Unfortunately not everyone knows about literate programming so many tables in Word documents are “generated” by hand (generated is really too strong a word) and what very often happens is that these handcrafted tables have typos. Usually it’s totals that are wrong. Checking the totals in these tables by hand with a pocket calculator is a tedious, long and boring job.
So as my job’s statistician but also kinda automation dude that types all day in a weird black box, I’ve been asked if it were possible to automate these checks on tables in a Word document. And of course, the answer is yes, because whatever you need to get done, there’s an R package for that!
There are, to my knowledge, 2 packages that we can use to get tables from a Word document into R (an activity that I will now refer to as office-scraping).

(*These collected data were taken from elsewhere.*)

-- ==== Sys2Proof/Machine/Csi.lean ====
section
/-! DEFINITION. CSI-2 ingest with its frame records, and the primer lines injected into it (R379 to R384, R409 to R414). -/

namespace Sys2Proof.Machine

/-! ### Geometry (R380, R403, R411) -/

/-- The receiver takes packets: it is enabled, and the Drover runs. -/
def csiRuns (s : State) (r : Nat) : Bool := decide (r < 4) && drvUp s && flag s (Reg.drvCsiCfg r) 0

/-- LINE_BYTES. -/
def csiBytes (s : State) (r : Nat) : Nat := fld s (Reg.drvCsiGeom r) 15 0

/-- LINES. -/
def csiLines (s : State) (r : Nat) : Nat := fld s (Reg.drvCsiGeom r) 31 16

/-- LSTRIDE in bytes. -/
def csiStride (s : State) (r : Nat) : Nat := 64 * fld s (Reg.drvCsiRing r) 31 16

/-- N, the slots of the ring. -/
def csiSlots (s : State) (r : Nat) : Nat := 2 ^ fld s (Reg.drvCsiRing r) 3 0

/-- A length rounded up to whole 64-byte lines. -/
def roundLine (n : Nat) : Nat := (n + 63) / 64 * 64

/-- The address of line `j` of frame `n` (R380). -/
def csiLineAddr (s : State) (r n j : Nat) : Nat :=
  regAddr s (Reg.drvCsiBaseLo r) + n % csiSlots s r * csiLines s r * csiStride s r + j * csiStride s r

/-- Bytes followed by zeros up to a length, or cut to it. -/
def padTo (n : Nat) (bs : List Byte) : List Byte := bs.take n ++ List.replicate (n - bs.length) 0

/-! ### Frames (R380 to R383) -/

/-- The open frame of a receiver changed. -/
def modFrame (s : State) (r : Nat) (f : CsiRec → CsiRec) : State := modCsi s r fun c => { c with cur := c.cur.map f }

/-- A line of the open frame written whole, or poisoned (R380, R382). -/
def csiWriteLine (s : State) (r n j : Nat) (payload : List Byte) (pz : Bool) : State :=
  drvWrite s .csiLine r n (csiLineAddr s r n j) (padTo (roundLine (csiBytes s r)) (payload.take (csiBytes s r))) pz

/-- The open frame closes: every line that was not written is written as poisoned lines, and its record follows (R382). -/
def csiClose (s : State) (r : Nat) (stamp : DWord) (short : Bool) : State :=
  match (csiOf s r).cur with
  | none => modCsi s r fun c => { c with dropping := false }
  | some f =>
    let n := csiLines s r
    let s := (upFrom f.arrived (n - f.arrived)).foldl (fun s j =>
      csiWriteLine s r f.n j (poisonBytes (csiLineAddr s r f.n j) (csiBytes s r)) true) s
    modCsi s r fun c =>
      match c.cur with
      | none => c
      | some g => { c with
        cur := none
        closed := c.closed ++ [{ g with tfe := stamp, flags := g.flags ||| (if short || decide (g.arrived < n) then 1 else 0) }] }

/-- CSI_FRAME_START: FS opens frame n, closing a frame still open; with no free slot the whole frame is dropped (R377, R380 to
R382). -/
def execCsiFrameStart (r : Nat) (stamp : DWord) (s : State) : Host.Outcome State Fault Refusal :=
  let stamp := stampNear s 20 20 stamp
  let s1 := csiClose s r stamp true
  let n := (csiOf s1 r).frame
  let full := decide (csiSlots s r ≤ (n + 2 ^ 32 - (reg s (Reg.drvCsiRel r)).toNat) % 2 ^ 32)
  let s1 := modCsi s1 r fun c => { c with
    frame := (n + 1) % 2 ^ 32
    lastFs := now s
    dropping := full
    cur := if full then none else some ⟨n, 0, 0, 0, 0, 0, stamp, 0, 0⟩ }
  when s (csiRuns s r) (if full then countFld s1 (Reg.drvCsiCnt r) 15 0 else s1)

/-- CSI_LONG_PACKET: the next line of the open frame, with the irregularities of R382; a packet of another channel or type
is discarded and counted (R379, R380, R382). -/
def execCsiLongPacket (r : Nat) (p : CsiPacket) (s : State) : Host.Outcome State Fault Refusal :=
  let cfg := reg s (Reg.drvCsiCfg r)
  if !csiRuns s r then .next s
  else if p.ecc = .uncorrectable then .next (modFrame s r fun f => { f with flags := f.flags ||| 8 })
  else if p.vc.toNat ≠ bits cfg 4 3 ∨ p.dt.toNat ≠ bits cfg 10 5 then .next (countFld s (Reg.drvCsiCnt r) 31 16)
  else
    match (csiOf s r).cur with
    | none => .next s
    | some f =>
      let s := if p.ecc = .corrected then modFrame s r fun f => { f with ecc1 := f.ecc1 + 1 } else s
      if csiLines s r ≤ f.arrived then .next (modFrame s r fun f => { f with flags := f.flags ||| 2 })
      else
        let len := decide (p.payload.length ≠ csiBytes s r)
        let s := modFrame s r fun f => { f with
          arrived := f.arrived + 1
          lines := f.lines + 1
          flags := if len then f.flags ||| 4 else f.flags
          crcFails := if p.crcOk then f.crcFails else f.crcFails + 1 }
        .next (csiWriteLine s r f.n f.arrived p.payload !p.crcOk)

/-- The frame record (R383). -/
def csiRecord (f : CsiRec) (prim : BitVec 2) : List Byte :=
  let ecc1 := if f.ecc1 < 65536 then f.ecc1 else (Config.csiEcc1 f.ecc1).toNat
  leBytes 8 (f.n % 2 ^ 32 + 2 ^ 32 * (f.lines % 65536) + 2 ^ 48 * f.flags.toNat + 2 ^ 52 * (decide (f.crcFails ≠ 0)).toNat +
      2 ^ 53 * (decide (f.memFail ≠ 0)).toNat + 2 ^ 54 * prim.toNat + 2 ^ 56 * f.memFail.toNat) ++
    leBytes 8 f.tfs.toNat ++ leBytes 8 f.tfe.toNat ++ leBytes 8 (ecc1 + 65536 * (f.crcFails % 65536))

/-- CSI_FRAME_RECORD: once every line write of the oldest closed frame has ended, its record is written, whose end raises the
receiver's source (R383, R402, R414). -/
def execCsiFrameRecord (r : Nat) (s : State) : Host.Outcome State Fault Refusal :=
  match (csiOf s r).closed with
  | [] => .next s
  | f :: rest =>
    if !drvUp s || drvWriting s .csiLine r f.n then .next s
    else
      let bs := csiRecord f (csiOf s r).primRes
      let s := modCsi s r fun c => { c with closed := rest, primRes := 0 }
      .next (drvWrite s .csiRecord r f.n (regAddr s (Reg.drvCsiRecLo r) / 32 * 32 + f.n % csiSlots s r * 32) bs false)

/-- CSI_FS_TIMEOUT: no FS within DRV_CSI_DL; it logs again after each further DRV_CSI_DL (R384). -/
def execCsiFsTimeout (r : Nat) (s : State) : Host.Outcome State Fault Refusal :=
  let t := (csiOf s r).lastFs + (reg s (Reg.drvCsiDl r)).toNat
  when s (csiRuns s r && decide (t ≤ now s))
    (drvRaise (drvLog (modCsi s r fun c => { c with lastFs := t }) 0x05 0 1 r) (4 + r) (flag s Reg.drvOwn r))

/-- A write of DRV_CSI_CFG: other fields only while EN = 0; setting EN starts at frame 0 (R380, R403). -/
def csiCfgWrite (s : State) (r : Nat) (v : Word) : State × Nat :=
  let off := Reg.drvCsiCfg r
  let was := flag s off 0
  let s := storeFields s off (if was then putBit (reg s off) 0 (bit v 0) else v)
  if !was && bit v 0 then
    (modCsi s r fun c => { c with frame := 0, cur := none, dropping := false, closed := [], lastFs := now s }, 0)
  else (s, 0)

/-- CSI_LANES_STOP_STATE (R402). -/
def execCsiLanesStopState (r : Nat) (s : State) : Host.Outcome State Fault Refusal :=
  when s (decide (r < 4) && drvUp s) (setFlag s Reg.drvReady (2 + r) true)

/-! ### Primer lines (R409 to R414) -/

/-- `k` further words of the generator from a state, little-endian (R80, R410). -/
def primerWords : Nat → Word → List Byte
  | 0, _ => []
  | k + 1, x => leBytes 4 (nextRandom x).toNat ++ primerWords k (nextRandom x)

/-- The payload of the primer of frame `n` (R410). -/
def primerPayload (s : State) (r n len : Nat) : List Byte :=
  let x := reg s (Reg.drvPrmSeed r) ^^^ BitVec.ofNat 32 n
  (primerWords ((len + 3) / 4) (if x = 0 then 1 else x)).take len

/-- The primer of frame `n` is spoiled (R412). -/
def primerSpoiled (n : Nat) : Bool := decide (n % 16 = 15)

/-- The kind of a spoiled primer (R412). -/
def primerKind (n : Nat) : Nat := n / 16 % 4

/-- Payload bytes with the bit that kinds 0 and 1 spoil inverted (R412). -/
def spoilBit (n : Nat) (bs : List Byte) : List Byte :=
  let p := n / 16 % (8 * bs.length)
  bs.mapIdx fun i b => if i = p / 8 then b ^^^ BitVec.ofNat 8 (2 ^ (p % 8)) else b

/-- The payload that kind 0 leaves in the primer area, and every other kind's that is not poisoned (R412, R414). -/
def primerExpected (s : State) (r n len : Nat) : List Byte :=
  let bs := primerPayload s r n len
  padTo (roundLine len) (if primerSpoiled n && decide (primerKind n = 0) then spoilBit n bs else bs)

/-- The readback of the primer is to be poisoned: the receiver's CRC check or its header ECC is to reject it (R412). -/
def primerPoisons (n : Nat) : Bool := primerSpoiled n && (decide (primerKind n = 1) || decide (primerKind n = 2))

/-- The receiver's ECC and CRC outcome that R412 expects for the primer of frame `n`. -/
def primerReaction (n : Nat) : HeaderEcc × Bool :=
  if !primerSpoiled n then (.clean, true)
  else if primerKind n = 1 then (.clean, false)
  else if primerKind n = 2 then (.uncorrectable, true)
  else if primerKind n = 3 then (.corrected, true)
  else (.clean, true)

/-- The packet header of a primer line, bit 0 of its first byte lowest: the receiver's DT and VC, then the word count (R409,
R412; log entry 30). -/
def primerHeader (s : State) (r : Nat) : BitVec 24 :=
  let cfg := reg s (Reg.drvCsiCfg r)
  BitVec.ofNat 24 (bits cfg 10 5 + 64 * bits cfg 4 3 + 256 * csiBytes s r)

/-- The header bits that the primer of frame `n` is fed inverted (R412). -/
def primerFlips (n : Nat) : BitVec 24 :=
  let q := n / 16 % 24
  if !primerSpoiled n then 0
  else if primerKind n = 2 then BitVec.ofNat 24 (2 ^ q + 2 ^ ((q + 1) % 24))
  else if primerKind n = 3 then BitVec.ofNat 24 (2 ^ q)
  else 0

/-- The header that the decoder goes on with: its single-bit correction restores one inverted bit (R379, R412). -/
def primerSeen (s : State) (r n : Nat) (ecc : HeaderEcc) : BitVec 24 :=
  if ecc = .corrected ∧ primerKind n = 3 then primerHeader s r else primerHeader s r ^^^ primerFlips n

/-- The payload of the primer of frame `n` as it is fed (R410, R412). -/
def primerFed (s : State) (r n : Nat) : List Byte :=
  let bs := primerPayload s r n (csiBytes s r)
  if primerSpoiled n && decide (primerKind n ≤ 1) then spoilBit n bs else bs

/-- The line writer gets the primer's packet: the decoder discards one whose header it cannot correct, and one of another
channel or type (R379, R382, R411). -/
def primerArrives (s : State) (r n : Nat) (ecc : HeaderEcc) : Bool :=
  ecc != .uncorrectable && decide ((primerSeen s r n ecc).toNat % 256 = (primerHeader s r).toNat % 256)

/-- A primer injected after the FE of frame `n` and written to the primer area: as the decoder leaves it, as poisoned lines
where its CRC failed or no packet reaches the line writer (R382, R409, R411, R412; log entry 30). -/
def primerInject (s : State) (r n : Nat) (ecc : HeaderEcc) (crcOk : Bool) : State :=
  let len := csiBytes s r
  let a := regAddr s (Reg.drvPrmBaseLo r) + n % csiSlots s r * csiStride s r
  let s := modCsi s r fun c => { c with primers := c.primers ++ [⟨n, a, len, ecc, crcOk, false, none⟩] }
  let there := primerArrives s r n ecc
  let bs :=
    if there then padTo (roundLine len) ((primerFed s r n).take ((primerSeen s r n ecc).toNat / 256))
    else poisonBytes a (roundLine len)
  drvWrite s .primerWrite r n a bs (!there || !crcOk)

/-- CSI_FRAME_END: FE closes the frame, and a primer follows unless the frame was dropped. `ecc` and `crcOk` are what the
receiver's header ECC and payload CRC find in the primer's packet (R377, R382, R409, R413). -/
def execCsiFrameEnd (r : Nat) (stamp : DWord) (ecc : HeaderEcc) (crcOk : Bool) (s : State) : Host.Outcome State Fault Refusal :=
  let s1 := csiClose s r (stampNear s 20 20 stamp) false
  when s (csiRuns s r)
    (match (csiOf s r).cur with
    | some f => if flag s (Reg.drvPrmCfg r) 0 then primerInject s1 r f.n ecc crcOk else s1
    | none => s1)

/-- PRIMER_READBACK: once the primer's line writes have ended, its area is read back line by line (R413). -/
def execPrimerReadback (r : Nat) (s : State) : Host.Outcome State Fault Refusal :=
  match (csiOf s r).primers.find? fun p => p.read.isNone with
  | none => .next s
  | some p =>
    if !drvUp s || drvWriting s .primerWrite r p.n then .next s
    else
      match drvRead s .primerRead r p.n 64 p.addr (roundLine p.len) with
      | (s, none) => .next s
      | (s, some l) => .next (modCsi s r fun c => { c with
          primers := c.primers.map fun q => if q.n = p.n then { q with read := some l } else q })

/-- The receiver's outcome for a primer is the expected one; a packet that is discarded for its header has no payload CRC
(R412, R414). -/
def reactionSame (p : Primer) : Bool :=
  let want := primerReaction p.n
  decide (p.ecc = want.1) && (decide (p.ecc = .uncorrectable) || p.crcOk == want.2)

/-- The part of a spoiled primer's expected reaction that is the receiver's has occurred, whatever else it flagged (R412,
R413). -/
def reactionThere (p : Primer) : Bool :=
  if primerKind p.n = 1 then decide (p.ecc ≠ .uncorrectable) && !p.crcOk
  else if primerKind p.n = 2 then decide (p.ecc = .uncorrectable)
  else if primerKind p.n = 3 then decide (p.ecc = .corrected)
  else reactionSame p

/-- PRIMER_CHECK_COMPLETE: the readback compared, the result counted, reported and kept for the next frame record (R412 to
R414, R420). -/
def execPrimerCheckComplete (r : Nat) (s : State) : Host.Outcome State Fault Refusal :=
  match (csiOf s r).primers with
  | [] => .next s
  | p :: rest =>
    match p.read with
    | none => .next s
    | some l =>
      let mem := p.mem || l.any fun x => decide (x.2 ≠ 0) && decide (x.2 ≠ 0x02)
      let same :=
        if primerPoisons p.n then l.all fun x => decide (x.2 = 0x02)
        else (l.all fun x => decide (x.2 = 0)) && decide (readBytes l = primerExpected s r p.n p.len)
      let sp := primerSpoiled p.n
      let res : BitVec 2 :=
        if same && reactionSame p && !mem then 1 else if sp && !(same && reactionThere p) then 3 else 2
      let s1 := modCsi s r fun c => { c with primers := rest, primRes := res }
      let off := Reg.drvPrmStat r
      let detail := (if sp then primerKind p.n + 4 else 0) + 8 * (!reactionSame p).toNat + 16 * (!same).toNat + 32 * mem.toNat
      when s (drvUp s)
        (if res = 1 then countFld s1 off 15 0
        else if res = 3 then safeCause (drvRaise (drvLog (countFld s1 off 31 24) 0x10 detail 1 r) 0x18 true) 1
        else safeCause (drvRaise (drvLog (countFld s1 off 23 16) 0x0F detail 1 r) 0x17 true) 0)

/-- A write of DRV_PRM_CFG: EN = 1 has no effect while LINE_BYTES exceeds 8,192 (R409). -/
def prmCfgWrite (s : State) (r : Nat) (v : Word) : State × Nat :=
  if bit v 0 && decide (8192 < csiBytes s r) then (s, 0) else (storeFields s (Reg.drvPrmCfg r) v, 0)

end Sys2Proof.Machine
end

These packages are {officer}
and {docxtractr}
. For his particular task I’ve
used {docxtractr}
. The reason is that {docxtractr}
returns the table
“as-is”, while {officer}
returns a tibble where each cell of the table gets a
row in the tibble. {officer}
’s representation of the scraped tables might be
useful in some cases, but in this particular case, {docxtractr}
’s approach was
exactly what I needed.
First of all, we need a Word document with some tables.Here’s one I’ve prepared that contains two tables that look close to the ones I had to deal with. In the actual document, there were hundreds of such tables. Here’s a picture of the tables in case you can’t open the document:
The first table is divided by departments of the company, and each section of the table has its own sub-total. As stated in the beginning, the goal is to check for typos by recomputing the sub-totals and totals and then comparing the original tables with the ones where the totals were recomputed.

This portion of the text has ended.